I'm gonna adopt some rats in the near future. And I was wondering about how long it will take until they get pet-e. I figure they are probably a gonna be little distant for a while, but I wanted to get sence of about how long it will take before I can start snuggling them and teaching em tricks


----------



## cookiebear<3 (Aug 2, 2013)

Well it depends on their situation before they come to you, neglected rats are obviously usually more nervous than rats that have only had positive experiences with humans. Of course they're all individuals and the more work you put in will also affect it. As a general statement I'd say in probably about a month they'll be comfortable with you, but of course not all rats like doing tricks and snuggling so I'm not using those as markers of comfortableness


----------



## lost_whisper (Nov 11, 2014)

You can never know, It depends on the previous situation of the rats, their age and their personalities and on how much you insist on interacting with them. If you get a couple of rats and leave them alone for a week to "settle down" they will settle down to their cage but will be scared of the stranger that puts food on the bowls and leaves. I guess it's always best to handle them as much as possible, giving them healthy treats and spending time around them, even if you can't really play with them.

It could take from a couple days to even months just like with people and other animals I guess. The first I took in (Sake) accepted me from the 2nd day and started to be happy around me around the 4th day, From there she became a perfect companion, mostly since the other 3 girls arrived and she gained happiness and confidence in general. The three lab girls have been here for like 2 months and like me a lot but are really skittish, I think that's because they are wistars and they just don't like to cuddle as much as Sake, who can sleep for 4 hours on my lap as I pet her belly or even kiss her all over. So one can really never know what to expect I guess.


----------



## loveabull (May 28, 2015)

It might depend on breed. I don't know from rat breeds exactly but I well remember a black and white one and a brown one. The brown one was so terrified of human touch that she would screech when we got her out for cage cleaning. She never was tamed. The white ones with pink eyes have always seemed to be the most people friendly. I hug and kiss our pack regularly and they all wait at the cage door for me.


----------



## livenatso (Sep 14, 2014)

It really depends on their background. My first two were boys and were around 6 months old when I got them. They received very little human attention because they were kept in a tiny cage at the back of a barn for most of their life. They hated human touch, occasionally bit me, ran away often, and screeched whenever i picked them up for probably a few months. I never really managed to fully tame them. They were never snuggly, never wanted to leave their cage, and I couldn't get them to come at their names half the time. My new baby girls however were born at a different shelter and socialized from birth. They took to me immediately the second I got them home and took them out of their carrier.


----------



## Rat Daddy (Sep 25, 2011)

It has a lot to do with which rats you adopt. If you adopt friendly pre-socialized rats from a breeder for example they will be generally friendly from the start. The same goes with many young pups. If you adopt rats that are older and have been screwed up by someone else, it's going to be harder and take longer.

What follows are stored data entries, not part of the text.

-- ==== Sys2Proof/Proofs/Stages.lean ====
section
/-! Proof, Press and the work of frames, slots and ticks (R36, R38, R126 to R129, R296 to R302, R308 to R318, R334, R425). -/

namespace Sys2Proof.Proofs

open Sys2Proof Sys2Proof.Machine Sys2Proof.Laws

/-! ## Proof -/

section Proof

variable {d : Dev}

theorem proofEntryBase_of (spd : List (Fin 8 × Spd)) (hr : d.run = .on) (hs : d.stage = 1) :
    proofEntryBase spd d = d.enterProof spd := if_pos ⟨hr, hs⟩

theorem ddrTrainingDone_passed {x : Nat} (ho : d.channelOpen x = true) (hx : x ∉ d.ddrTrained) :
    ddrTrainingDone x true d = { d with ddrTrained := setAdd x d.ddrTrained } := by
  rw [ddrTrainingDone, if_pos ⟨ho, by simpa using hx⟩, if_pos rfl]

theorem ddrTrainingDone_failed {x : Nat} (ho : d.channelOpen x = true) (hx : x ∉ d.ddrTrained) :
    ddrTrainingDone x false d = ((d.setFailed (12 + x)).emergency 0x0450 clsLasting x).layoutFix := by
  rw [ddrTrainingDone, if_pos ⟨ho, by simpa using hx⟩, if_neg (by decide), Dev.channelFails]

theorem ddrMemoryTestDone_passed {x : Nat} (n : Nat) (ho : d.channelOpen x = true) (hx : x ∈ d.ddrTrained) :
    ddrMemoryTestDone x true n d =
      ({ d.bumpBy (dkey 0x4105 (x + 1)) n with ddrPassed := setAdd x (d.bumpBy (dkey 0x4105 (x + 1)) n).ddrPassed } : Dev).layoutFix := by
  rw [ddrMemoryTestDone, if_pos ⟨ho, by simpa using hx⟩]
  exact if_pos rfl

theorem functionStart_of {fn : StartFn} (hr : d.run = .on) (hs : d.stage = 2) (hf : fnBit fn ∉ d.start.fnsStarted) :
    functionStart fn d =
      Dev.setReady { d with start := { d.start with fnsStarted := setAdd (fnBit fn) d.start.fnsStarted } } (fnBit fn) true :=
  if_pos ⟨hr, .inl hs, by simpa using hf⟩

end Proof

/-- Settles O27, start by start. -/
theorem proofStarts : Obligations.ProofStarts := by
  intro s
  refine ⟨fun spd hr hs => ?_, fun n f hn => after_close (if_pos hn), fun x ho hx => ⟨?_, ?_⟩,
    fun x n ho hx => ?_,
    fun fn hr hs hf => ?_⟩
  · rw [← proofEntryBase_of spd hr hs]
    rfl
  · rw [← ddrTrainingDone_passed ho hx]
    rfl
  · rw [← ddrTrainingDone_failed ho hx]
    rfl
  · rw [← ddrMemoryTestDone_passed n ho hx]
    rfl
  · rw [← functionStart_of hr hs hf]
    rfl

/-! ## Stage targets -/

theorem stage_accessed_wr_target (d : Dev) (v : Nat) : (d.accessed.wr 0x2000_02 v).stage = d.stage := by
  rw [Dev.stage, rd_wr_other _ _ (by decide), rd_accessed (by decide), Dev.stage]

theorem targetProofDo_elsewhere {d : Dev} (h : d.stage ≠ 3) : targetProofDo d.accessed = d.accessed.wr 0x2000_02 2 :=
  if_neg (by rw [stage_accessed_wr_target]; exact h)

/-- In Press with no adaptation run on, the leave is marked. -/
theorem targetProofDo_press {d : Dev} (h : d.stage = 3) (hr : d.rd 0x3E12_02 ≠ 1) :
    targetProofDo d.accessed = (d.accessed.wr 0x2000_02 2).wr 0x2000_06 1 := by
  have hrun : (d.accessed.wr 0x2000_02 2).rd 0x3E12_02 ≠ 1 := by
    rw [rd_wr_other _ _ (by decide), rd_accessed (by decide)]; exact hr
  exact (if_pos (by rw [stage_accessed_wr_target]; exact h)).trans (if_neg hrun)

section Targets

variable {s : State} {p : Path}

theorem exec_targetStageProof (h : s.dev.passes p 0x2000_02 2) (hn : (targetProofDo s.dev.accessed).nv = s.dev.nv) :
    exec (.targetStageProof p) s = s.after (targetProofDo s.dev.accessed).close :=
  upd_write_close_takes_of_nv h (by decide) (takes_alone (by decide) rfl) hn

theorem exec_targetStagePress (h : s.dev.passes p 0x2000_02 3) :
    exec (.targetStagePress p) s = s.after (targetPressDo s.dev.accessed).close :=
  upd_write_close_takes_of_nv h (by decide) (takes_alone (by decide) rfl) rfl

end Targets

/-- Settles O28: TARGET_STAGE by the stage it is written in, and the entry into Press. -/
theorem stageTargets : Obligations.StageTargets := by
  intro s p
  refine ⟨fun h hs => ?_, fun h hs hr => ?_, fun h => exec_targetStagePress h, fun hr hs ht hc =>
    after_close (if_pos ⟨hr, hs, ht, hc⟩)⟩
  · have ht := targetProofDo_elsewhere hs
    rw [exec_targetStageProof h (by rw [ht]; rfl), ht]
  · have ht := targetProofDo_press hs hr
    rw [exec_targetStageProof h (by rw [ht]; rfl), ht]

/-! ## Frames and slots -/

theorem frameBegins_of {d : Dev} (temps : TempsIn) (h : d.inPress = true) :
    frameBegins temps d = ((d.startFrame.sampleTemps temps).applyLater).takeSnapshot := by
  rw [frameBegins, if_pos h, frameStart, if_pos h]

theorem endSlot_idle {d : Dev} {c : Fin 96} (h : (d.core c).running = false ∨ (d.core c).ended = true) :
    d.endSlot c = d.idleCore c := by
  have hn : ¬((d.core c).running = true ∧ (!(d.core c).ended) = true) := by
    rcases h with h | h <;> simp [h]
  simp only [Dev.endSlot, if_neg hn]

/-- Settles O29. The order at a frame start, effects, stored values, snapshot, is the model's reading (log entry 43). -/
theorem framesAndSlots : Obligations.FramesAndSlots := by
  intro s hp
  refine ⟨fun temps => congrArg s.after (frameBegins_of temps hp), rfl, fun c n e scrub he => ⟨fun h => ?_, fun hr hn => ?_⟩⟩
  · rw [exec_slotStart scrub hp he, endSlot_idle h]
  · rw [exec_slotStart scrub hp he, endSlot_unended hr hn]

/-! ## The 1 ms tick -/

/-- Every die has been scrubbed. -/
def scrubDies (d : Dev) (scrub : ScrubIn) : Dev := (List.range 6).foldl (fun d n => d.scrubDie n (d.rd 0x2301_01) scrub) d

theorem tick_of {d : Dev} (scrub : ScrubIn) (temps : TempsIn) (hr : d.run = .on) (hs : d.stage ≤ 2) :
    tick scrub temps d = ((if (scrubDies d scrub).stage = 2
      then ((scrubDies d scrub).patrol scrub).refreshWork scrub.dram else scrubDies d scrub).sampleTemps temps).takeSnapshot := by
  rw [tick, if_pos ⟨hr, hs⟩, backgroundTick, if_pos ⟨hr, hs⟩]
  rfl

/-- Settles O30. That the snapshot closes the tick is the model's reading (log entry 43). -/
theorem backgroundTicks : Obligations.BackgroundTicks := by
  intro s scrub temps d hr hd
  have hd' : scrubDies s.dev scrub = d := hd.symm
  refine ⟨fun hs hds => ?_, fun hs hds => ?_⟩
  · refine congrArg s.after ((tick_of scrub temps hr (by omega)).trans ?_)
    rw [hd', if_neg (by omega)]
  · refine congrArg s.after ((tick_of scrub temps hr (by omega)).trans ?_)
    rw [hd', if_pos hds]

/-! ## Thermal and power loops -/

theorem thermalPointUp_of {d : Dev} (h : d.tjStep ≤ d.tjMax) (hf : d.power.thermal < d.floorPoint) : thermalPointUp d =
    (({ d with power := { d.power with thermal := d.power.thermal + 1, atThermal := false } } : Dev).loopPoint).thermalEdge := by
  simp [thermalPointUp, h, hf]

theorem powerPointUp_of {d : Dev} (hc : d.capMw ≠ 0) (h : d.capMw < d.rd 0x2204_02) (hf : d.power.power < d.floorPoint) :
    powerPointUp d =
      (({ d with power := { d.power with power := d.power.power + 1, atPower := false } } : Dev).loopPoint).powerEdge := by
  simp [powerPointUp, hc, h, hf]

/-- Settles O31, loop by loop. -/
theorem thermalAndPowerLoops : Obligations.ThermalAndPowerLoops := by
  intro s
  refine ⟨fun h hf => congrArg s.after (thermalPointUp_of h hf), fun h hp => congrArg s.after (if_pos ⟨h, hp⟩),
    fun hc h hf => congrArg s.after (powerPointUp_of hc h hf), fun h hp => congrArg s.after (if_pos ⟨h, hp⟩),
    fun h => congrArg s.after (if_pos h), fun rails temps d hd => ?_, fun rails => rfl, fun die => rfl⟩
  subst hd
  rfl

/-! ## Frequency, plate set and suspect entries -/

/-- Settles O32: each write has its entry's effect; ACTIVATE_AREA by whether the device is in Press. -/
theorem plateEntries : Obligations.PlateEntries := by
  intro s p
  have hfit (v : Fin 3) : v.val < 256 ^ entrySize 0x2201_01 := by decide +revert
  have harea (v : Fin 2) : v.val < 256 ^ entrySize 0x2503_01 := by decide +revert
  refine ⟨fun v h => upd_write_takes h (by decide) (takes_alone (hfit v) rfl), fun v t h hs => ?_, fun v t h hs => ?_,
    fun h => upd_write_close_takes h (by decide) (takes_alone (by decide) rfl)⟩
  · exact upd_write_close_takes h (by decide) (takes_alone (harea v) (congrArg some (if_neg hs)))
  · exact upd_write_close_takes h (by decide) (takes_alone (harea v) (congrArg some (if_pos hs)))

end Sys2Proof.Proofs
end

Take some time when you meet your adoption candidates and handle them, play with them a little. If you are at a place where someone puts on welding gloves and handles the rats by the tail, there may be a reason they are being so cautious.

For the most part rats are born sweet, curious and friendly, but if they are neglected or mistreated they can get really screwed up.... Keep in mind rats have very sharp teeth and are generally very fast and agile. So try to make your life easier and more painless by adopting the right rats... 

I know that this might seem unfair to the rats that are harder to adopt, but friendly and sweet rats need good homes too.


----------



## JAnimal (Jul 23, 2014)

Some shelters have baby rats that are usually good with people. My shelter had a mama currently nursing a litter. (She was pregnant when she came in). And they had a pair of 6 week old baby boys which I took!


----------